Only an exact reprint of all the data is acceptable.

* * * * * * *

-- ==== Sys2Proof/Machine/Dma.lean ====
section
/-! DEFINITION. `DMA`, the host DMA engine's command, and `NOP` (R51, R53, R340, R429). -/

namespace Sys2Proof.Machine

/-- A `NOP` has nothing to do. -/
def startNop (i : Item) (_ : Job) (s : State) : State := s.finish i 0

/-- The checks of a `NOP` body: none. -/
def checkNop (_ : IssueAt) (_ : State) (_ : Job) : Except Stop BodyCheck := .ok BodyCheck.ok

/-- The checks of a `DMA` body (R53): both addresses and the count are multiples of 4 KiB. -/
def checkDma (_ : IssueAt) (_ : State) (j : Job) : Except Stop BodyCheck :=
  .ok (BodyCheck.fieldIf (j.d.w2.toNat % 4096 ≠ 0 || j.d.dDevVa % 4096 ≠ 0 || j.d.dBytes % 4096 ≠ 0))

/-- The 4 KiB units of a `DMA`. -/
def Desc.dUnits (d : Desc) : Nat := d.dBytes / 4096

/-- A PCI Express error at the unit that received it (R429). -/
def State.dmaError (s : State) (i : Item) : State := (s.hostError i.ctx).failItem i 0x32

/-- One unit of a `DMA` whose device side has been translated (R429): what the host's completions carry for it, `pos` holding
the unit of an error and one more, or 0. Behind a portal the data is asked for, and `pos` holds the operation (R426). -/
def State.dmaUnit (s : State) (i : Item) (k : Nat) : Except Stop (Option State) :=
  let d := i.desc
  let va := d.dDevVa + 4096 * k
  let host := d.w2.toNat + 4096 * k
  if d.dToHost then do
    let bs ← s.vread (.host i.ctx) va 4096
    pure (some ((s.hostWriteTo i.ctx host bs).getD s))
  else if s.isMemberMode then do
    let _ ← s.reachAll (.host i.ctx) va 4096 true
    if i.data.length = 4096 then do
      let s ← s.vwrite (.host i.ctx) va i.data
      pure (some (s.setItem { i with data := [], pos := [0] }))
    else pure none
  else do
    let s := s.hostRead i.ctx host 4096 2
    let s ← s.vwrite (.host i.ctx) va ((i.data.drop (4096 * k)).take 4096)
    pure (some s)

/-- A unit fails: an error at it, data that ends before it, whose read times out, or a write that cannot reach the portal (R426, R429). -/
def Item.dmaBad (i : Item) (s : State) (k : Nat) : Bool :=
  i.pos.headD 0 = k + 1 || (i.desc.dToHost && (s.hostWriteTo i.ctx (i.desc.w2.toNat + 4096 * k) []).isNone) || (!i.desc.dToHost && !s.isMemberMode && i.data.length < 4096 * (k + 1))

/-- The units of a `DMA` from its progress on; while the context is PREEMPTING it stops between units (R343). -/
def State.dmaFrom (s : State) (i : Item) : Nat → State
  | 0 => s
  | n + 1 =>
    match s.current i with
    | none => s
    | some cur =>
      let k := cur.progress
      if cur.desc.dUnits ≤ k then s.finish cur 0
      else if (s.ctx cur.ctx).st = .preempting && cur.data.isEmpty && cur.pos.length < 2 then s.preemptItem cur
      else
        match s.reachAll (.host cur.ctx) (cur.desc.dDevVa + 4096 * k) 4096 (!cur.desc.dToHost) with
        | .error why => s.stopItem cur why
        | .ok _ =>
          if cur.pos.length < 2 && cur.dmaBad s k then s.dmaError cur
          else
            match s.dmaUnit cur k with
            | .error why => s.stopItem cur why
            | .ok (some s) => State.dmaFrom (s.advance ((s.current cur).getD cur) (k + 1)) i n
            | .ok none =>
              if cur.pos.length = 2 then s
              else
                let op := s.fabric.opSeq.toNat
                (s.setItem { cur with pos := [0, op] }).hostRead cur.ctx (cur.desc.w2.toNat + 4096 * k) 4096 2

/-- A `DMA` works as far as it can. -/
def workDma (i : Item) (s : State) : State := s.dmaFrom i (i.desc.dUnits + 1)

/-- A `DMA` starts with what the host's completions carry and the unit of an error; writes to the host are posted, and nothing
answers them. -/
def startDma (hostData : List Byte) (errUnit : Option Nat) (i : Item) (_ : Job) (s : State) : State :=
  let i := { i with data := if s.isMemberMode || i.desc.dToHost then [] else hostData
                    pos := [if i.desc.dToHost then 0 else (errUnit.map (· + 1)).getD 0] }
  workDma i (s.setItem i)

/-- A completion for a `DMA` of a member (R426, R429): a unit's data, or an error. -/
def State.dmaData (s : State) (op : Nat) (data : Option (List Byte)) : State :=
  match s.items.find? fun i => i.desc.opcode = 14 && i.phase = .working && i.pos = [0, op] with
  | none => s
  | some i =>
    match data with
    | none => s.dmaError i
    | some bs =>
      let i := { i with pos := [0], data := (bs ++ zeros 4096).take 4096 }
      workDma i (s.setItem i)

end Sys2Proof.Machine
end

* * * * * * *

◆ **Finished task**
-- ==== Sys2Proof/Machine/Dma.lean ====
section
/-! DEFINITION. `DMA`, the host DMA engine's command, and `NOP` (R51, R53, R340, R429). -/

namespace Sys2Proof.Machine

/-- A `NOP` has nothing to do. -/
def startNop (i : Item) (_ : Job) (s : State) : State := s.finish i 0

/-- The checks of a `NOP` body: none. -/
def checkNop (_ : IssueAt) (_ : State) (_ : Job) : Except Stop BodyCheck := .ok BodyCheck.ok

/-- The checks of a `DMA` body (R53): both addresses and the count are multiples of 4 KiB. -/
def checkDma (_ : IssueAt) (_ : State) (j : Job) : Except Stop BodyCheck :=
  .ok (BodyCheck.fieldIf (j.d.w2.toNat % 4096 ≠ 0 || j.d.dDevVa % 4096 ≠ 0 || j.d.dBytes % 4096 ≠ 0))

/-- The 4 KiB units of a `DMA`. -/
def Desc.dUnits (d : Desc) : Nat := d.dBytes / 4096

/-- A PCI Express error at the unit that received it (R429). -/
def State.dmaError (s : State) (i : Item) : State := (s.hostError i.ctx).failItem i 0x32

/-- One unit of a `DMA` whose device side has been translated (R429): what the host's completions carry for it, `pos` holding
the unit of an error and one more, or 0. Behind a portal the data is asked for, and `pos` holds the operation (R426). -/
def State.dmaUnit (s : State) (i : Item) (k : Nat) : Except Stop (Option State) :=
  let d := i.desc
  let va := d.dDevVa + 4096 * k
  let host := d.w2.toNat + 4096 * k
  if d.dToHost then do
    let bs ← s.vread (.host i.ctx) va 4096
    pure (some ((s.hostWriteTo i.ctx host bs).getD s))
  else if s.isMemberMode then do
    let _ ← s.reachAll (.host i.ctx) va 4096 true
    if i.data.length = 4096 then do
      let s ← s.vwrite (.host i.ctx) va i.data
      pure (some (s.setItem { i with data := [], pos := [0] }))
    else pure none
  else do
    let s := s.hostRead i.ctx host 4096 2
    let s ← s.vwrite (.host i.ctx) va ((i.data.drop (4096 * k)).take 4096)
    pure (some s)

/-- A unit fails: an error at it, data that ends before it, whose read times out, or a write that cannot reach the portal (R426, R429). -/
def Item.dmaBad (i : Item) (s : State) (k : Nat) : Bool :=
  i.pos.headD 0 = k + 1 || (i.desc.dToHost && (s.hostWriteTo i.ctx (i.desc.w2.toNat + 4096 * k) []).isNone) || (!i.desc.dToHost && !s.isMemberMode && i.data.length < 4096 * (k + 1))

/-- The units of a `DMA` from its progress on; while the context is PREEMPTING it stops between units (R343). -/
def State.dmaFrom (s : State) (i : Item) : Nat → State
  | 0 => s
  | n + 1 =>
    match s.current i with
    | none => s
    | some cur =>
      let k := cur.progress
      if cur.desc.dUnits ≤ k then s.finish cur 0
      else if (s.ctx cur.ctx).st = .preempting && cur.data.isEmpty && cur.pos.length < 2 then s.preemptItem cur
      else
        match s.reachAll (.host cur.ctx) (cur.desc.dDevVa + 4096 * k) 4096 (!cur.desc.dToHost) with
        | .error why => s.stopItem cur why
        | .ok _ =>
          if cur.pos.length < 2 && cur.dmaBad s k then s.dmaError cur
          else
            match s.dmaUnit cur k with
            | .error why => s.stopItem cur why
            | .ok (some s) => State.dmaFrom (s.advance ((s.current cur).getD cur) (k + 1)) i n
            | .ok none =>
              if cur.pos.length = 2 then s
              else
                let op := s.fabric.opSeq.toNat
                (s.setItem { cur with pos := [0, op] }).hostRead cur.ctx (cur.desc.w2.toNat + 4096 * k) 4096 2

/-- A `DMA` works as far as it can. -/
def workDma (i : Item) (s : State) : State := s.dmaFrom i (i.desc.dUnits + 1)

/-- A `DMA` starts with what the host's completions carry and the unit of an error; writes to the host are posted, and nothing
answers them. -/
def startDma (hostData : List Byte) (errUnit : Option Nat) (i : Item) (_ : Job) (s : State) : State :=
  let i := { i with data := if s.isMemberMode || i.desc.dToHost then [] else hostData
                    pos := [if i.desc.dToHost then 0 else (errUnit.map (· + 1)).getD 0] }
  workDma i (s.setItem i)

/-- A completion for a `DMA` of a member (R426, R429): a unit's data, or an error. -/
def State.dmaData (s : State) (op : Nat) (data : Option (List Byte)) : State :=
  match s.items.find? fun i => i.desc.opcode = 14 && i.phase = .working && i.pos = [0, op] with
  | none => s
  | some i =>
    match data with
    | none => s.dmaError i
    | some bs =>
      let i := { i with pos := [0], data := (bs ++ zeros 4096).take 4096 }
      workDma i (s.setItem i)

end Sys2Proof.Machine
end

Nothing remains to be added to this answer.